Abstract: Current methods for identification of yeast from blood cultures may take several days after these microorganisms have been observed by Gram stain smears from positive blood cultures. We explored the use of a matrix-assisted laser desorption ionization (MALDI) Biotyper system in combination with Sepsityper specimen processing and Microflex analysis for improved detection and identification of yeast species directly from positive blood culture specimens demonstrating yeast-like organisms by Gram stain. The limit of detection of yeast species in blood culture medium was determined to be 5.9 × 10 5 CFU, with intra- and interstrain coefficients of variation of 1.8 to 3.6% and 2.9%, respectively. A total of 42 yeast-containing positive blood culture specimens were processed, and the identification results were compared to those obtained by routinely used phenotypic methods. Specimens with discrepant results between the Biotyper and phenotypic methods were identified on the basis of internal transcribed spacer region sequencing.
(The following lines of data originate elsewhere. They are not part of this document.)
/-! ### Discarded transfers (R185, R186) -/

/-- A transfer of descriptor `i` of partition `p` fails: captured, counted, disabled where `dis` says so, reported. -/
def State.movFault (s : State) (p i cause : Nat) (dis : Bool) : State :=
  let s1 := (s.advance (aPD_MOVFLT_SEQ p)).count (aPD_MOVFLT_CNT p)
  let s2 := if s1.rf (aPD_MOVFLT p) 7 0 = 0 then
      s1.setReg (aPD_MOVFLT p) (BitVec.ofNat 32 (i * 65536 + s.dTask i * 4096 + cause)) else s1
  let s3 := if dis then s2.setRf (aMD_0 i) 27 27 1 else s2
  (s3.noteLocal p).collect 10 cContained 0x0A p

/-- LEN of OUT descriptor `i`. -/
def State.dLen (s : State) (i : Nat) : Nat := s.rf (aMD_2 i) 10 0
/-- Words that `n` bytes take. -/
def wordsFor (n : Nat) : Nat := (n + 3) / 4

/-- Whether descriptor `i` breaks R185. -/
def State.descBad (s : State) (i : Nat) : Bool :=
  let k := s.dKind i
  if k = 1 then
    let n := s.dTarget i % 16384
    s.slotV n && decide (0xFFFF < s.rf (aMD_1 i) 15 0 + wordsFor (s.slotMax n) - 1)
  else if k = 2 then
    s.dTask i == 15 || s.rf (aMD_2 i) 31 30 == 3 || s.rf (aMD_2 i) 29 28 == 3 || !decide (1 ≤ s.dLen i ∧ s.dLen i ≤ 1024)
      || decide (0xFFFF < s.rf (aMD_1 i) 15 0 + wordsFor (s.dLen i) - 1)
  else decide (5 ≤ k)

/-- What stands at `n` words of a space from `w`: their offsets, or the cause of the discard and an entry to report. -/
def State.locs (s : State) (p sp w : Nat) : Nat → Except (Option Nat) (List Nat)
  | 0 => .ok []
  | n + 1 =>
    match s.look p sp w with
    | .at a => (s.locs p sp (w + 1) n).map (fun l => a :: l)
    | .unmapped => .error none
    | .corrupt k => .error (some k)

/-- A translation fault of a transfer of descriptor `i` (CAUSE 0x01). -/
def State.movUnmapped (s : State) (p i : Nat) (key : Option Nat) : State :=
  let s1 := match key with | some k => s.entryFault k | none => s
  s1.movFault p i 1 true

/-- Bytes packed into words, the last one filled with zeros. -/
def packWords (d : List Byte) : List W :=
  (List.range (wordsFor d.length)).map (fun i =>
    wordOfBytes (d.getD (4 * i) 0) (d.getD (4 * i + 1) 0) (d.getD (4 * i + 2) 0) (d.getD (4 * i + 3) 0))

/-- Write words to store offsets. -/
def State.wrAll (s : State) (as : List Nat) (ws : List W) : State := s.wrCells (as.zip ws)

/-! ### Input copies (R137, R184) -/

/-- Whether a word of the page that holds slot `n`'s buffers has an uncorrectable error. -/
def State.slotPageBad (s : State) (n : Nat) : Bool :=
  match FMap.get (fun _ => 0) s.slotPage n with
  | 0 => false
  | g + 1 => s.bad.any (fun e => decide (pageBase 2 g ≤ e.1 ∧ e.1 < pageBase 2 g + 0x1000))

/-- A store error of slot `n`'s buffer: its page has RETP set and the contained event is recorded (R191, R193). -/
def State.slotError (s : State) (n : Nat) : State :=
  match FMap.get (fun _ => 0) s.slotPage n with
  | 0 => s
  | g + 1 => s.storeFault (pageBase 2 g)

/-- What an IN copy takes: data, module sequence and status. -/
abbrev InBlock := List Byte × Nat × Nat

/-- The newest complete block of slot `n`. -/
def State.newest (s : State) (n : Nat) : InBlock := (s.slotData n, s.slotSeq n, s.slotStatus n)

/-- IN descriptor `i` of `p` starts on a block of its slot: the words to write, none where it is discarded. DESIGN CHOICE (log 181). -/
def State.copyIn (s : State) (p i : Nat) (b : InBlock) : State × List (Nat × W) :=
  let n := s.dTarget i % 16384
  if s.slotV n = false then (s.movFault p i 3 true, [])
  else if s.slotPageBad n ∧ Config.bufferBad s.fresh then ((s.useFresh.slotError n).movFault p i 2 false, [])
  else
    let s0 := if s.slotPageBad n then s.useFresh else s
    let ws := packWords b.1
    let st := if s.rb (aMD_2 i) 31 then [BitVec.ofNat 32 (b.2.1 * 65536 + b.2.2)] else []
    match s0.locs p 2 (s.rf (aMD_1 i) 15 0) ws.length, s0.locs p 2 (s.rf (aMD_2 i) 15 0) st.length with
    | .ok as, .ok bs => (s0, as.zip ws ++ bs.zip st)
    | .error k, _ => (s0.movUnmapped p i k, [])
    | _, .error k => (s0.movUnmapped p i k, [])

/-- Whether `p` owns channel `n`. -/
def State.ownsFio (s : State) (p n : Nat) : Bool := s.fuse.field && !s.fioDev n && s.fioOwner n == p

/-- FIN descriptor `i` of `p`: the filtered input state into its I-region bit. -/
def State.copyFin (s : State) (p i : Nat) : State :=
  let n := s.dTarget i % 32
  if s.ownsFio p n = false then s.movFault p i 3 true
  else
    let b := s.rf (aMD_1 i) 17 0
    match s.look p 2 (b / 32) with
    | .at a => if s.isBad a then (s.storeFault a).movFault p i 2 false
        else s.wrMem a (putBit (s.rdMem a) (b % 32) (s.rb aFIO_IN n))
    | .unmapped => s.movUnmapped p i none
    | .corrupt k => s.movUnmapped p i (some k)

/-- The newest block of slot `n` as a choice: the block, whether it makes the pass divergent, and its buffer. -/
def State.pickNewest (s : State) (n : Nat) (div : Bool) : Option (InBlock × Bool × Nat) := some (s.newest n, div, s.slotCur n)

/-- What a standby takes for IN descriptor `i` by INVEC entry `e`; none while it has to wait for the block (table "Standby input
selection"). DEDUCED (log 76). -/
def State.shadowBlock (s : State) (i : Nat) (e : Option Nat) : Option (InBlock × Bool × Nat) :=
  let n := s.dTarget i % 16384
  match e with
  | none => s.pickNewest n (s.slotFull n)
  | some m =>
    if s.slotFull n ∧ s.slotSeq n = m then s.pickNewest n false
    else
      let other : InBlock × Bool × Nat :=
        match FMap.get (fun _ => none) s.slotOld n with
        | some (_, len, st) => ((s.bufferBytes n (1 - s.slotCur n) len, m, st), false, 1 - s.slotCur n)
        | none => (s.newest n, true, s.slotCur n)
      if (FMap.get (fun _ => none) s.slotOld n).map Prod.fst = some m then some other
      else if s.slotFull n ∧ newer m (s.slotSeq n) then none
      else s.pickNewest n true

/-- The INVEC of the pass in hand of a standby copy. -/
def State.vecOf (s : State) (p t : Nat) : Option (List (Option Nat)) :=
  ((s.shad p t).vecs.find? (fun v => v.1 == (s.shad p t).stamp)).map Prod.snd
/-- Whether task `t` runs a shadow pass: a pass of a standby copy that follows an INVEC (R257, R271). DEDUCED (log 76). -/
def State.shadowPass (s : State) (p t : Nat) : Bool := s.standbyCopy p && t != 8 && (s.shad p t).follows

/-- The task has its inputs: Ready, or Held in a held partition; a step asks for its engine (R134, R150). -/
def State.inputsDone (s : State) (p t : Nat) : State :=
  if s.mode p = 3 then
    let s1 := (s.setTask p t { s.task p t with held := tReady, heldMid := true }).setTState p t tHeld
    if (s1.task p t).stepping then s1.askEngine p t else s1
  else if s.mode p = 2 then (s.setTState p t tReady).startIfFree p t
  else s.setTState p t tOff

/-- The block that copy `j` takes for IN descriptor `i`: the newest, or on a standby the one its INVEC names; none while it waits. -/
def State.pickBlock (s : State) (j : CuJob) (i : Nat) : Option (InBlock × Bool × Nat) :=
  match (if s.shadowPass j.p j.t then j.want else none) with
  | some (e :: _) => s.shadowBlock i e
  | some [] => s.pickNewest (s.dTarget i % 16384) true
  | none => s.pickNewest (s.dTarget i % 16384) false

/-- Copy `j` goes on past descriptor `i`, of which it copies nothing. -/
def CuJob.skip (j : CuJob) (isIn : Bool) : CuJob :=
  if isIn then { j with todo := j.todo.tail, want := j.want.map List.tail, vec := j.vec ++ [none] } else { j with todo := j.todo.tail }

/-- Copy `j` starts IN descriptor `i`: the newest complete block at this moment (R137), or the standby's choice, for which it may have to
wait (R258). -/
def State.cuIn (s : State) (j : CuJob) (i : Nat) : State × CuJob :=
  let n := s.dTarget i % 16384
  match s.pickBlock j i with
  | none => (s.setShad j.p j.t { s.shad j.p j.t with waits := some s.fab }, j)
  | some (b, d, buf) =>
    let r := s.copyIn j.p i b
    (r.1, { j with todo := j.todo.tail, cur := r.2, undo := r.2.map (fun e => (e.1, s.rdMem e.1)), hold := some (2 * n + buf), want := j.want.map List.tail, div := j.div || d,
                   vec := j.vec ++ [if s.slotV n && s.slotFull n then some (s.slotSeq n) else none] })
The MALDI Biotyper system correctly identified the 42 specimens to species level, including 28 (66.7%) Candida albicans , 8 (19.0%) Candida parapsilosis , and 5 (11.9%) Candida tropicalis isolates and 1 (2.4%) Cryptococcus neoformans isolate. The entire procedure, from specimen extraction to final result reporting, can be completed within 1 h. Our data indicated that the Sepsityper specimen processing and Microflex analysis by the MALDI Biotyper system provide a rapid and reliable tool for yeast species identification directly from positive blood culture media.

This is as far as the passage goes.